*** Opening TASK INPUT ***
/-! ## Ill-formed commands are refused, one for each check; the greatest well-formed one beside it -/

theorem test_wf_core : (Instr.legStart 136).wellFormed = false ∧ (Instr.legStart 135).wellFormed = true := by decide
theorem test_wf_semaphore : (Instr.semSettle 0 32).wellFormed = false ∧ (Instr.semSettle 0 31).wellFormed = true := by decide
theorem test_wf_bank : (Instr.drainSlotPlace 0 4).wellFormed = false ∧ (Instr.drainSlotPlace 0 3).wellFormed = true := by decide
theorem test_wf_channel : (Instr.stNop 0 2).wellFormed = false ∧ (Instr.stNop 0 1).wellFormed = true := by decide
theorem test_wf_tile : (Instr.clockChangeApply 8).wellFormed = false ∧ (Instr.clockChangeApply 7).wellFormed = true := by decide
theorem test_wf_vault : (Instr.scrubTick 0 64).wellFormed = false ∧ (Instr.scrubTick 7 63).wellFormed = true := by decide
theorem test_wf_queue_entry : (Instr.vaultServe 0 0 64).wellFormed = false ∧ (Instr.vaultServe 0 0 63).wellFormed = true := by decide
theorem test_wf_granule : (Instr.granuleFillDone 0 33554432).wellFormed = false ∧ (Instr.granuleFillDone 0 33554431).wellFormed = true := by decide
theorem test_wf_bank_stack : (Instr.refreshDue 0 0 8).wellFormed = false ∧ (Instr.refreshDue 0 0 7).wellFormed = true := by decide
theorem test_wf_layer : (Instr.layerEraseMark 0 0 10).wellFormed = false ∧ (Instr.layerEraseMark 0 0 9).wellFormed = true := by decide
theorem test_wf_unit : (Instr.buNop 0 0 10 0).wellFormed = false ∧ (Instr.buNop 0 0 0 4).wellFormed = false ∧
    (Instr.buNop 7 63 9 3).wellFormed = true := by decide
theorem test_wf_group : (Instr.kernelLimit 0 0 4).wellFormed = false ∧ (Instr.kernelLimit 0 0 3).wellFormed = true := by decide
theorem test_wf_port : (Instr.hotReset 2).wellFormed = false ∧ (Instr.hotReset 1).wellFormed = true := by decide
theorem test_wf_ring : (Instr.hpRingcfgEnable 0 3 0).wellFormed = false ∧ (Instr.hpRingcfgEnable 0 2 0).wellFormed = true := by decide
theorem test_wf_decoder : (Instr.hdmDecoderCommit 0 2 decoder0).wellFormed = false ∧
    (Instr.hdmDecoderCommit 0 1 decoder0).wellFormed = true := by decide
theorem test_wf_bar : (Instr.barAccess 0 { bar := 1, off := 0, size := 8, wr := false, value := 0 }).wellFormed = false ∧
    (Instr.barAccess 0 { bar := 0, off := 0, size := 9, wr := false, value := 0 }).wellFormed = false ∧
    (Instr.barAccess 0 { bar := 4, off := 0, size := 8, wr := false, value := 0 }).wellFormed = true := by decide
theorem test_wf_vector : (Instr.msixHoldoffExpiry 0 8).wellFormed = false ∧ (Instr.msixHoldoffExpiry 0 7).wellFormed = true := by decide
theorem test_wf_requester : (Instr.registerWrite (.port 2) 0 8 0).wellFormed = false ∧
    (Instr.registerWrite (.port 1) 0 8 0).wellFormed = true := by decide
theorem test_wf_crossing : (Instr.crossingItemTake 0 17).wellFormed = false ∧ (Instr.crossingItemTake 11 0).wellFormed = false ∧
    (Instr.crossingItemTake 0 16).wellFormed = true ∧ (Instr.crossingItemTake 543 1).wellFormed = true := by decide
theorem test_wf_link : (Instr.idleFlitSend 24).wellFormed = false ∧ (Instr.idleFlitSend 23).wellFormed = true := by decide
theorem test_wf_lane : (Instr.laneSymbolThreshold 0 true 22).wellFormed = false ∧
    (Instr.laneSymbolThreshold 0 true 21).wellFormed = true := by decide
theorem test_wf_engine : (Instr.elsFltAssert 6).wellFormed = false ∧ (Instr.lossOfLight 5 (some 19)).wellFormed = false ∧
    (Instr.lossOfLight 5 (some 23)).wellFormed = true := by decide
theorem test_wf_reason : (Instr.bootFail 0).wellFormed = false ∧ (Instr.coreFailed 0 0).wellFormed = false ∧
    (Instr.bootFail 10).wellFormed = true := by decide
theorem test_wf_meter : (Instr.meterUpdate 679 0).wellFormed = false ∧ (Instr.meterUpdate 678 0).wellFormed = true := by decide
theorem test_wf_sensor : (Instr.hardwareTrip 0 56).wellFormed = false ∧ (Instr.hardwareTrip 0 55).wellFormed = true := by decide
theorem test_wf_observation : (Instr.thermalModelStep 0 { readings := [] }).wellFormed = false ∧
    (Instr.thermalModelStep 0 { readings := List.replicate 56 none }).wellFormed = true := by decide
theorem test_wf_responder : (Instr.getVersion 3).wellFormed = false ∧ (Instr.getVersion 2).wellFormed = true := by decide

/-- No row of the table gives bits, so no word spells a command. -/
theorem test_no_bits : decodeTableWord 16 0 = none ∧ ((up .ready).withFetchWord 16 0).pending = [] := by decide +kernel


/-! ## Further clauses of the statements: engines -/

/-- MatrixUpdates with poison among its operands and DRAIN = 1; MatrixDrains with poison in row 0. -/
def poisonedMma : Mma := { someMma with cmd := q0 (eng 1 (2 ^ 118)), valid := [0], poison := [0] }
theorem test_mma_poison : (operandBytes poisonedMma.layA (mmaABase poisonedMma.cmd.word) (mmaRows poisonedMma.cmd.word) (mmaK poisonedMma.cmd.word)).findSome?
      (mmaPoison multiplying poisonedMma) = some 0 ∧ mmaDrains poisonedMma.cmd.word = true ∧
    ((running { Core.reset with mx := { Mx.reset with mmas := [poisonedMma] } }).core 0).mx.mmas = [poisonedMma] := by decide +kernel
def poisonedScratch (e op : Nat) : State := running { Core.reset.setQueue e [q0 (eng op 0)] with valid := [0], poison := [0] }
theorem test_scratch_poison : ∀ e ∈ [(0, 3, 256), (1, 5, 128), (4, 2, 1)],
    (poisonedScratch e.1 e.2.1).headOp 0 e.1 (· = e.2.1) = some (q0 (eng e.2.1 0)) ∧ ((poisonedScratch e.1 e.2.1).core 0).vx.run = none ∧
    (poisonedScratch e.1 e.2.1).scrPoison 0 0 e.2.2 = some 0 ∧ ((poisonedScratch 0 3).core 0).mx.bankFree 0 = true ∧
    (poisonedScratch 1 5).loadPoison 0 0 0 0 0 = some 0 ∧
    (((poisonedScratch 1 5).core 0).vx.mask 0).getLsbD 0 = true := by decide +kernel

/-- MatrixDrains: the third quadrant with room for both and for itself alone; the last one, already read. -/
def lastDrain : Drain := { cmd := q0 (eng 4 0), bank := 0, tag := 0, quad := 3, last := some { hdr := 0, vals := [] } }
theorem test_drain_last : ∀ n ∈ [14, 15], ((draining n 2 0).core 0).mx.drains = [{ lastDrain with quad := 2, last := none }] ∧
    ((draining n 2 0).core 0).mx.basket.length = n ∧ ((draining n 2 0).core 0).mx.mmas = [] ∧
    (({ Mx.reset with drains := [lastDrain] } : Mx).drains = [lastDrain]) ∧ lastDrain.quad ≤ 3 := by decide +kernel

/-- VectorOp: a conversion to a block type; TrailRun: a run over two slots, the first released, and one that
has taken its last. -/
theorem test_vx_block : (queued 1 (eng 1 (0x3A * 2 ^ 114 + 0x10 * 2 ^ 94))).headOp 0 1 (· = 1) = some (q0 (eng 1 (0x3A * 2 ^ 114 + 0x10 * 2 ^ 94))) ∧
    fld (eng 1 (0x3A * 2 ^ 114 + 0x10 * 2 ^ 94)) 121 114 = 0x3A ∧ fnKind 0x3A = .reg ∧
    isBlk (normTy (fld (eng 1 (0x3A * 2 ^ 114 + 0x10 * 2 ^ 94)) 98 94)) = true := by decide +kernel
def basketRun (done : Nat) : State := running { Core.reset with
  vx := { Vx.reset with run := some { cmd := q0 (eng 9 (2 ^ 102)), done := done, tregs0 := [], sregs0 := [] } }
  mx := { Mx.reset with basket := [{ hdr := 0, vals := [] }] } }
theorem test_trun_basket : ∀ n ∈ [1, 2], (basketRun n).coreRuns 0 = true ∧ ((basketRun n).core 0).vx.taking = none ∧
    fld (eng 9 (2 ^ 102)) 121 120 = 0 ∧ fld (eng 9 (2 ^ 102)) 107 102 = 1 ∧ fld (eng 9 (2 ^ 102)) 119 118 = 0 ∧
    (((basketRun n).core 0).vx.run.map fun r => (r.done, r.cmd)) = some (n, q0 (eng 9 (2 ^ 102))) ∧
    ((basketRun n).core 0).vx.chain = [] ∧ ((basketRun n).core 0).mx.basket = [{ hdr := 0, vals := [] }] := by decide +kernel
*** Closing TASK INPUT ***
## TASK ITEM
Gather from the entries above all lines that include the string "none".

## SOLUTION FOR THIS PROBLEM
    (Instr.thermalModelStep 0 { readings := List.replicate 56 none }).wellFormed = true := by decide
theorem test_no_bits : decodeTableWord 16 0 = none ∧ ((up .ready).withFetchWord 16 0).pending = [] := by decide +kernel
    (poisonedScratch e.1 e.2.1).headOp 0 e.1 (· = e.2.1) = some (q0 (eng e.2.1 0)) ∧ ((poisonedScratch e.1 e.2.1).core 0).vx.run = none ∧
theorem test_drain_last : ∀ n ∈ [14, 15], ((draining n 2 0).core 0).mx.drains = [{ lastDrain with quad := 2, last := none }] ∧
theorem test_trun_basket : ∀ n ∈ [1, 2], (basketRun n).coreRuns 0 = true ∧ ((basketRun n).core 0).vx.taking = none ∧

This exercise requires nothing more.